How to Present Data

This table-laden report on economic inequality from the Economic Policy Institute is very heavy on data but, sadly, at least from my viewpoint lacking in information. It doesn’t answer the questions to which I most want to know the answers. These are, first, how unequal is the city of Chicago? Not the Chicago metropolitan area or Cook County. The city of Chicago. The reason for that is that policy isn’t made across the entire metropolitan area. It’s made city by city and county by county.

The second is what are the sources of income inequality? Unless the source is geographic you won’t find your answer in this report. You’ll have to ferret out the data metropolitan area by metropolitan area or county by county which means you might as well have written your own report.

There’s a clue in this caption in the report: “Inequality back at levels not seen since the late 1920s”. You know what else is back at levels not seen since the late 1920s? The percentage of immigrants. Whether you think that immigration is good, bad, or some of each, I think there’s one thing you’ve got to acknowledge: an immigrant who arrives here with nothing, doesn’t have much in the way of marketable skills, and may have little or no command of the English language is not likely to earn as much as a native born native speaker of English with a professional degree. And the largest number of immigrants fit that description. Skilled workers may be counted in the hundreds of thousands but unskilled workers are counted in the tens of millions. That’s going to have an impact on income inequality.

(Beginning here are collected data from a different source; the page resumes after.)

/-- The number of a requester in the payload of ASTALL's event: its kind in bits [31:28] (DESIGN CHOICE, assumption 69). -/
def Requester.code : Requester → Nat
  | .task t => t
  | .engine n => 2 ^ 28 + n % 2 ^ 28
  | .reserve n => 2 * 2 ^ 28 + n % 2 ^ 28
  | .seam n vs _ => 3 * 2 ^ 28 + n % 2 ^ 16 * 2 ^ 12 + vs % 2 ^ 12

/-- ASTALL (R316): a request that has waited the firmware-set number of clk is reported to firmware once, with its requester. -/
def execAstall (die partition request : Nat) (s : State) : Out :=
  let q := s.pool die partition
  match (q.queue ++ q.hbQueue).find? fun r => r.id == request && !r.granted && !r.stalled with
  | none => .next s
  | some r =>
    if s.clk < r.since + s.figures.astallClk then .next s
    else
      let mark := fun x : PoolReq => if x.id == request then { x with stalled := true } else x
      let s1 := s.setPool die partition { q with queue := q.queue.map mark, hbQueue := q.hbQueue.map mark }
      .next (({ s1 with astalls := s1.astalls ++ [(die, r.who, r.n, q.held, q.lim, s.sharedFree die)] }).logEvent (tileSource die) 5
        partition (BitVec.ofNat 64 (r.who.code + r.n * 2 ^ 32)) (BitVec.ofNat 64 (q.held + q.lim * 2 ^ 20) + (BitVec.ofInt 64 (s.sharedFree die) <<< 40)))

end Sys2Proof.Machine
end

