/-- LEVUP's firing: `count` holds the STOPs of its level since the last above it (R163). -/
def levupFire (f : CCFrame) (w : Work) : Option Work :=
  match w.head .a f.a with
  | none => none
  | some t =>
    if t.isStop then
      let kth := t.level == f.level && decide (w.op.count.toNat + 1 = extK f)
      let n : BitVec 32 := if t.level < f.level then w.op.count else if t.level == f.level && !kth then w.op.count + 1 else 0
      let out := if kth then f.level + 1 else t.level
      let w1 := (w.pop f.a.src (w.reader .a)).passStop t.level t.ride
      let w2 := { w1 with op := { w1.op with count := n }, silt := f.stats && decide (f.level ≤ t.level) }
      some (w2.emit2 (stopTok out t.ride))
    else ccFire f passOn w

/-- LEVUP (R163). -/
def execLevup (f : CCFrame) (s : State) : Out := ccTurn f (levupFire f) s

/-- LEVDN's firing: `count` holds the DATA and ERR tokens since the last STOP of its level or above (R164). -/
def levdnFire (f : CCFrame) (w : Work) : Option Work :=
  match w.head .a f.a with
  | none => none
  | some t =>
    if (t.isData || t.isErr) && decide (extK f ≤ w.op.count.toNat) then
      some ({ w with op := { w.op with count := 0 } }.emit2 (stopTok f.level Ride.none))
    else
      let up := fun (x : Work) => { x with op := { x.op with count := x.op.count + 1 } }
      ccFire f { data := fun x a _ _ => (up x).emit2 a, off := fun x a => x.emit2 a, err := fun x e => (up x).emit2 e
                 fin := fun x => { x with op := { x.op with count := 0 } } } w

/-- LEVDN (R164). -/
def execLevdn (f : CCFrame) (s : State) : Out := ccTurn f (levdnFire f) s

/-- STOPAT: `flag` is its discard mode (R165). -/
def stopatBehave (f : CCFrame) : Behave :=
  { data := fun w a _ _ =>
      if w.op.flag then w
      else
        let w1 := { w with op := { w.op with flag := true } }
        if f.flags.getLsbD 0 then w1 else w1.emit2 a
    off := fun w a => if w.op.flag then w else w.emit2 a
    err := fun w e => if w.op.flag then w else w.emit2 e
    fin := fun w => { w with op := { w.op with flag := false } } }

/-- STOPAT (R165). -/
def execStopat (f : CCFrame) (s : State) : Out := ccTurn f (ccFire f (stopatBehave f)) s

/-- SINK's firing: everything is consumed; an ERR becomes EFLOW, a MARK its event (R166). -/
def sinkFire (f : CCFrame) (w : Work) : Option Work :=
  match w.head .a f.a with
  | none => none
  | some t =>
    let w1 := w.pop f.a.src (w.reader .a)
    if t.isStop then
      let w2 := w1.passStop t.level t.ride
      some { w2 with silt := f.stats && decide (f.level ≤ t.level) }
    else some ((w1.passMarker t).absorb t)

/-- SINK (R166). -/
def execSink (f : CCFrame) (s : State) : Out := ccTotal f (sinkFire f) s

/-! ### Tokens and predicates (R167, R168) -/

/-- TOKP (R167). -/
def execTokp (f : CCFrame) (s : State) : Out :=
  ccExec f { passOn with
    data := fun w a _ _ =>
      let vals := ((elemsOf f a).filter Prod.snd).map fun e => readElem f.ty f.a a e.1
      (w.emit2 a).bit f.pout (if f.flags.getLsbD 3 then vals.all fun v => v != 0 else vals.any fun v => v != 0)
    err := fun w e => (w.emit2 e).bit f.pout false } s

/-- The token in which every element is a bit (R168). -/
def bitToken (f : CCFrame) (mask : BitVec 16) (b : Bool) : Token :=
  dataTok mask (packElems f.ty.width (List.replicate (512 / f.ty.width) (if b then 1 else 0)))

/-- PTOK (R168). -/
def execPtok (f : CCFrame) (s : State) : Out :=
  ccExec f { passOn with data := fun w a _ _ => w.emit2 (bitToken f a.mask true), off := fun w a => w.emit2 (bitToken f a.mask false) } s

/-! ### Predicate nodes (R169 to R172) -/

/-- The bit at input i of a node, after its sense; an unused input reads 0 (R170). -/
def pnIn (w : Work) (i : Nat) (src : PSrc) (sense : Bool) : Option Bool :=
  match src with
  | .none => some false
  | _ => (w.phead src (.input w.o i)).map fun b => b != sense

/-- Consumes the bit at a used input. -/
def pnPop (w : Work) (i : Nat) (src : PSrc) : Work :=
  match src with
  | .none => w
  | _ => w.ppop src (.input w.o i)

/-- Writes a bit to every used destination. -/
def pnWrite (f : PNFrame) (b : Bool) (w : Work) : Work := (((w.bit f.out0 b).bit f.out1 b).bit f.out2 b).bit f.out3 b

/-- The turn of a predicate node. -/
def pnTurn (fire : Work → Option Work) (s : State) : Out :=
  match s.workAt s.focus with
  | none => .next s
  | some w => w.turn [] 0 (Work.throughRegister [] fire)

/-- PLOGIC (R170). -/
def execPlogic (f : PNFrame) (s : State) : Out :=
  pnTurn (fun w =>
    match pnIn w 0 f.in0 f.sense0, pnIn w 1 f.in1 f.sense1, pnIn w 2 f.in2 f.sense2 with
    | some a, some b, some c =>
      let n := (if c then 4 else 0) + (if b then 2 else 0) + (if a then 1 else 0)
      some (pnWrite f (f.table.getLsbD n) (pnPop (pnPop (pnPop w 0 f.in0) 1 f.in1) 2 f.in2))
    | _, _, _ => none) s

/-- PDUP: the copies made are `count` (R171). -/
def execPdup (f : PNFrame) (s : State) : Out :=
  pnTurn (fun w =>
    match pnIn w 0 f.in0 f.sense0 with
    | none => none
    | some b =>
      let last := decide (w.op.count.toNat = f.plen.toNat)
      let w1 := if last then pnPop w 0 f.in0 else w.after (w.pdeps f.in0 (.input w.o 0))
      some (pnWrite f b { w1 with op := { w1.op with count := if last then 0 else w1.op.count + 1 } })) s

/-- PGEN: the position is `count` (R172). -/
def execPgen (f : PNFrame) (s : State) : Out :=
  pnTurn (fun w =>
    match pnIn w 0 f.in0 f.sense0 with
    | none => none
    | some _ =>
      let p := w.op.count.toNat
      let w1 := pnPop w 0 f.in0
      some (pnWrite f (f.pattern.getLsbD p) { w1 with op := { w1.op with count := if p = f.plen.toNat then 0 else w1.op.count + 1 } })) s

/-! ### Silt nodes (R173 to R177) -/

/-- Adds a Silt token of a category below 4 (R175). -/
def SnSum.add (x : SnSum) (t : Word) : SnSum :=
  let c := (t.extractLsb' 0 32).toNat
  match (t.extractLsb' 32 3).toNat with
  | 0 => { x with sat := min (x.sat + c) 0xFFFFFFFF }
  | 1 => { x with nan := min (x.nan + c) 0xFFFFFFFF }
  | 2 => { x with unf := min (x.unf + c) 0xFFFFFFFF }
  | _ => { x with oob := min (x.oob + c / 65536) 0xFFFF, mis := min (x.mis + c % 65536) 0xFFFF, evts := x.evts + 1 }

/-- The four tokens of a sum. -/
def sumWords (q : BitVec 16) (sat nan unf oob mis : Nat) : List Word :=
  [siltWord q 0 sat, siltWord q 1 nan, siltWord q 2 unf, siltWord q 3 (oob * 65536 + mis)]

/-- Takes the oldest sum out. -/
def SnNode.advance (n : SnNode) : SnNode := { n with sums := n.sums.filter (fun x => x.seqNo != n.oldest), oldest := n.oldest + 1 }

/-- Accepts the token at the head of the queue, when its sequence number is in the window of four; one of a reserved category is
discarded (R173, R175). -/
def SnNode.accept (n : SnNode) : SnNode :=
  match n.queue with
  | [] => n
  | t :: rest =>
    let q := t.extractLsb' 48 16
    if t.getLsbD 34 then { n with queue := rest }
    else if 4 ≤ (q - n.oldest).toNat then n
    else { n with queue := rest, sums := n.sums.filter (fun x => x.seqNo != q) ++ [(n.sum q).add t] }

/-- Changes the node at work. -/
def Work.updNode (w : Work) (f : SNFrame) (g : SnNode → SnNode) : State := w.s.updStripe w.run.serial w.slot fun p => p.updSn f.index.val g

/-- Writes the next waiting word of a node to its destination, when that has room. -/
def snFlush (f : SNFrame) (t : Word) (w : Work) : Out :=
  let done (x : Work) : Out := .next (x.updNode f fun n => { n with outq := n.outq.drop 1 })
  let into (p : Stripe) (k : Nat) : Bool := decide ((p.sn k).queue.length < 16)
  match f.dst with
  | .none => done w
  | .here k =>
    if into w.st k.val then
      done { w with s := w.s.updStripe w.run.serial w.slot fun p => p.updSn k.val fun n => { n with queue := n.queue ++ [t] } }
    else .next w.s0
  | .next k =>
    (match w.onward (.sn k) with
     | .direct slot p =>
       if into p k.val then
         done { w with s := w.s.updStripe w.run.serial slot fun p => p.updSn k.val fun n => { n with queue := n.queue ++ [t] } }
       else .next w.s0
     | .seam =>
       if w.s0.seamRoom w.run.serial w.nextVs (.sn k) then
         done { w with s := (w.s.seamGrow w.run.serial w.nextVs (.sn k)).seamPut w.run.serial w.nextVs (.sn k) fun q =>
           { q with words := q.words ++ [t] } }
       else .next (w.s0.seamAsk w.run.serial w.nextVs (.sn k))
     | .wait => .next w.s0)
  | .q k =>
    if (w.s0.queue (w.qTask k)).length < 32 then done { w with s := w.s.pushQ (w.qTask k) ⟨0, 0, false, t, []⟩ } else .next w.s0

/-- The turn of a Silt node: a waiting word, else a complete sum, else the token at the head of its queue. -/
def snTurn (f : SNFrame) (whenDone : SnNode → SnNode) (flush : Word → Work → Out) (s : State) : Out :=
  match s.workAt s.focus with
  | none => .next s
  | some w =>
    let n := w.st.sn f.index.val
    match n.outq with
    | t :: _ => flush t w
    | [] => .next (w.updNode f fun n => if n.complete f then whenDone n else n.accept)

There are some other deficiencies in the report. The data are not presented in a heat map but in tabular form which, like a fan dancer’s fan, conceals as much as it reveals. It compares averages to averages which I think is methodologically suspect. It includes no medians or standard deviations. The results for counties or metropolitan areas are not weighted by population. Demographic information is not included.

If you’re looking for the information you need to decide on the best policy for dealing with income inequality, you’ll be disappointed. If you’re looking for the ammo you need for political agitation, this report is for you.